• EXERCISE REQUIREMENTS:
What appears from the first line of the data below through the line containing "y with unitFlags", both included, should be copied exactly, and nothing else.

※

-- ==== Sys2Proof/Machine/Region.lean ====
section
/-! DEFINITION. Sys2Proof/Machine/Region.lean: one ac cycle of a region (R69 to R72, R81 to R84, R96 to R99, R478), phase
ends and switches (R255, R257), sources and the replies of memory units (R303, R315, R466). -/

namespace Sys2Proof.Machine

/-! ### What a firing asks of the machine -/

/-- A terminal sink's token (R316). -/
def State.sinkToken (s : State) (x : RCtx) (u : Nat) (i : Item) : State :=
  match s.run x.gid with
  | none => s
  | some r =>
    if i.isMarker then
      if tagSub i.tag = 0 then
        let n := i.word.toNat
        s.modRun x.gid (fun y => { y.modRound n (fun z => { z with reported := true }) with flags := y.flags ||| (y.round n).flags })
      else
        let key := ((s.strand x.t x.k).ordinal, x.key, u)
        s.modRun x.gid (fun y => { y with sinks := if y.sinks.contains key then y.sinks else y.sinks ++ [key] })
    else if i.isFault && r.faultSunk.isNone then
      let n := (s.unitAt x u).round
      let (idx, s1) := s.logError (partOf r.part)
        { kind := 10, action := 6, graph := r.gid, unit := x.copyId u 0, ctx := r.ctx, round := BitVec.ofNat 32 n
          timestamp := r.timestamp n, syndrome := i.word.toNat }
      s1.modRun x.gid (fun y => { y with faultSunk := some idx })
    else s

/-- One effect of a firing. -/
def State.applyEff (x : RCtx) (u : Nat) (s : State) (e : Eff) : State :=
  match e with
  | .broken => s.punctuationFault x.gid (s.unitAt x u).round
  | .exit n v => s.exitAppend x u n v
  | .exitError i => (match i.origin with
    | some o => s.rollBack x.gid o 3
    | none => s)
  | .terminal i => s.sinkToken x u i
  | .streamPut n i => s.streamPut x n i
  | .flags n f cs =>
    if x.image.checked u then
      s.modRun x.gid (fun r => r.modRound n (fun y => { y with unitFlags := y.unitFlags ++ [((s.strand x.t x.k).ordinal, u, cs)] }))
    else s.modRun x.gid (fun r => r.modRound n (fun y => { y with flags := y.flags ||| f }))
  | .generated n =>
    let s1 := s.modPhase x (fun p => { p with marks := p.marks.filter (fun m => m.round != n + 1) ++
      [⟨n + 1, p.index, p.current, p.issued, p.exhausted, p.puncts.length, p.pickRead⟩] })
    s1.noteGenerated x.gid n
  | .minority side point position => s.checkMinority x u side point position
  | .mismatch point positions => s.checkKill x u 2 2 point positions
  | .noMajority point positions => s.checkKill x u 4 3 point positions
  | .checkFlags n => s.checkFlags x u n

/-- Whether a unit writes a boundary output of its region. -/
def boundaryOutput (op : Nat) : Bool :=
  op == 0x89 || op == 0x8A || op == 0xA1 || op == 0xA2 || op == 0xA4 || op == 0xA8

/-- Whether a unit is where a tagged token's path ends (R376). -/
def endsPath (w : DWord) : Bool :=
  let op := uOp w
  (op == 0x89 && uImm w % 4 == 0) || op == 0xA1 || op == 0xA2 || op == 0xA4 || op == 0xA8

/-- The items that a firing has taken from its ports, in order. -/
def takenItems (before after : UnitSt) : List (Nat × Item) :=
  ([0, 1, 2, 3] : List Nat).flatMap (fun p =>
    let b := before.ports.getD p []; let a := after.ports.getD p []
    (b.take (b.length - a.length)).map (fun i => (p, i)))

/-- How many items a firing has taken from each port. -/
def takenCounts (before after : UnitSt) : List (Nat × Nat) :=
  ([0, 1, 2, 3] : List Nat).map (fun p => (p, (before.ports.getD p []).length - (after.ports.getD p []).length))

/-- Where the tagged items among some came from. -/
def tagOrigins (taken : List (Nat × Item)) : List Origin := dedup (taken.filterMap (fun y => if y.2.isError then y.2.origin else none))

/-- Each tagged token that its final consumer has taken waits for its replacement (R375, R377): the consumer keeps what it
took, and the round does not commit meanwhile. -/
def State.noteTagged (s : State) (x : RCtx) (u : Nat) (before : UnitSt) (target : Option (Nat × Nat)) : State :=
  let taken := takenItems before (s.unitAt x u)
  if !endsPath (x.image.unit u) then s
  else
    ((tagOrigins taken).filter (fun o => o.tokenLocal)).foldl (fun s o =>
      s.modRun x.gid (fun r => { r.modRound before.round (fun z => { z with tags := z.tags.erase o ++ [o] }) with
        replays := r.replays ++ [⟨o, x.t.val, x.k.val, x.key, u, taken, target, before.seq⟩] })) s

/-- Where a tile-store writer's next datum goes. -/
def State.storeTarget (s : State) (x : RCtx) (u : Nat) : Option (Nat × Nat) :=
  let m := s.menv x u
  match s.run x.gid, m.place s with
  | some r, some p =>
    if uOp (x.image.unit u) == 0xA1 && agTransform p.word == 0
    then some (p.mtile, s.windowByte x.gid p.mtile (r.placeWord p (s.unitAt x u).round)) else none
  | _, _ => none

/-- A firing's consequences: its effects, tags, placements kept at a round's start (R155), and the closed outputs of R96. A tagged
token that no single token repairs rolls its round back (R378). -/
def State.afterFiring (s : State) (x : RCtx) (u : Nat) (before : UnitSt) (target : Option (Nat × Nat)) (effs : List Eff) : State :=
  let closed := (s.strand x.t x.k).closed && boundaryOutput (uOp (x.image.unit u))
  let lost := (tagOrigins (takenItems before (s.unitAt x u))).find? (fun o => !o.tokenLocal)
  if closed then s.punctuationFault x.gid before.round
  else if let some o := lost then s.rollBack x.gid o 3
  else
    let s1 := s.noteTagged x u before target
    let now := (s1.unitAt x u).round
    let s2 := if before.round < now then
        (s1.menv x u).modPlace s1 (fun p => { p with kept := p.kept.filter (fun y => y.1 != now) ++ [(now, p.step, p.passes, p.perBuf)] })
      else s1
    let s3 := s2.modRun x.gid (fun r => { r with lastFire := s2.ns })
    effs.foldl (State.applyEff x u) s3

/-- What a memory unit's new replies look like where the world has upset it. -/
def UnitSt.spoilReply (old new_ : UnitSt) : UnitSt :=
  if new_.upset.isEmpty && new_.dropped.isEmpty then new_
  else
    let kept := new_.reply.take old.reply.length
    match new_.reply.drop old.reply.length with
    | i :: rest =>
      let copy := match new_.upset, new_.dropped with
        | x :: _, _ => x.1
        | [], c :: _ => c
        | [], [] => 0
      let (j, st) := new_.disturb copy i
      { st with reply := kept ++ j :: rest }
    | [] => new_

/-- The spare copies of a memory unit follow it: each takes what it takes and receives every reply that it receives (R305). -/
def State.mirror (s : State) (x : RCtx) (u : Nat) (old : UnitSt) (taken : List (Nat × Nat)) : State :=
  let now := s.unitAt x u
  (x.image.sparesOf u).foldl (fun s v => s.modUnit x v (fun y =>
    { now with
      ports := (y.popMany taken).ports, reply := y.reply ++ now.reply.drop old.reply.length, out := y.out
      requests := [], withheld := none, storeWait := false, upset := y.upset, dropped := y.dropped })) s

/-- What follows a memory unit's new replies: its spare copies receive them too, or, where it has none, an upset of the unit
shows in them (R305, log entry 6). -/
def State.replied (s : State) (x : RCtx) (u : Nat) (old : UnitSt) (taken : List (Nat × Nat)) : State :=
  if guardedMem (uOp (x.image.unit u)) && (x.image.memGuard u).isSome then s.mirror x u old taken
  else s.modUnit x u (UnitSt.spoilReply old)

/-- A memory unit's firing carried out. -/
def State.fireMem (s : State) (x : RCtx) (u : Nat) (st : UnitSt) : Option State :=
  match (s.menv x u).step s st with
  | none => none
  | some r => some (((r.s.modUnit x u (fun _ => r.step.st)).afterFiring x u st (s.storeTarget x u) r.step.effs).replied x u st
      (takenCounts st r.step.st))

/-- A request as a chk.mem or vote.mem unit compares it (R340): what it reads, where it writes and the data, each with whether it is
void or a fault token and so writes nothing, what it answers at once, the address that it waits for, and an upset of the side's copy, which shows in it (log entry 6). -/
structure Request where
  reads : List MemReq
  writes : List (Bool × Nat × Nat)
  data : List (List Word × Byte)
  answers : List (List Word × Byte)
  waits : Option (Nat × Bool)
  bend : Word
  deriving DecidableEq, Repr

/-- The ports of a memory unit whose tokens are data that it writes. -/
def dataPorts (w : DWord) : List Nat :=
  let op := uOp w
  if op = 0xA1 then (if memGlobal w then [2] else [0]) else if op = 0xA2 then [0, 1] else if op = 0xA4 || op = 0xA8 then [1] else []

※

• SOLUTION TO THIS TASK:
-- ==== Sys2Proof/Machine/Region.lean ====
section
/-! DEFINITION. Sys2Proof/Machine/Region.lean: one ac cycle of a region (R69 to R72, R81 to R84, R96 to R99, R478), phase
ends and switches (R255, R257), sources and the replies of memory units (R303, R315, R466). -/

namespace Sys2Proof.Machine

/-! ### What a firing asks of the machine -/

/-- A terminal sink's token (R316). -/
def State.sinkToken (s : State) (x : RCtx) (u : Nat) (i : Item) : State :=
  match s.run x.gid with
  | none => s
  | some r =>
    if i.isMarker then
      if tagSub i.tag = 0 then
        let n := i.word.toNat
        s.modRun x.gid (fun y => { y.modRound n (fun z => { z with reported := true }) with flags := y.flags ||| (y.round n).flags })
      else
        let key := ((s.strand x.t x.k).ordinal, x.key, u)
        s.modRun x.gid (fun y => { y with sinks := if y.sinks.contains key then y.sinks else y.sinks ++ [key] })
    else if i.isFault && r.faultSunk.isNone then
      let n := (s.unitAt x u).round
      let (idx, s1) := s.logError (partOf r.part)
        { kind := 10, action := 6, graph := r.gid, unit := x.copyId u 0, ctx := r.ctx, round := BitVec.ofNat 32 n
          timestamp := r.timestamp n, syndrome := i.word.toNat }
      s1.modRun x.gid (fun y => { y with faultSunk := some idx })
    else s

/-- One effect of a firing. -/
def State.applyEff (x : RCtx) (u : Nat) (s : State) (e : Eff) : State :=
  match e with
  | .broken => s.punctuationFault x.gid (s.unitAt x u).round
  | .exit n v => s.exitAppend x u n v
  | .exitError i => (match i.origin with
    | some o => s.rollBack x.gid o 3
    | none => s)
  | .terminal i => s.sinkToken x u i
  | .streamPut n i => s.streamPut x n i
  | .flags n f cs =>
    if x.image.checked u then
      s.modRun x.gid (fun r => r.modRound n (fun y => { y with unitFlags := y.unitFlags ++ [((s.strand x.t x.k).ordinal, u, cs)] }))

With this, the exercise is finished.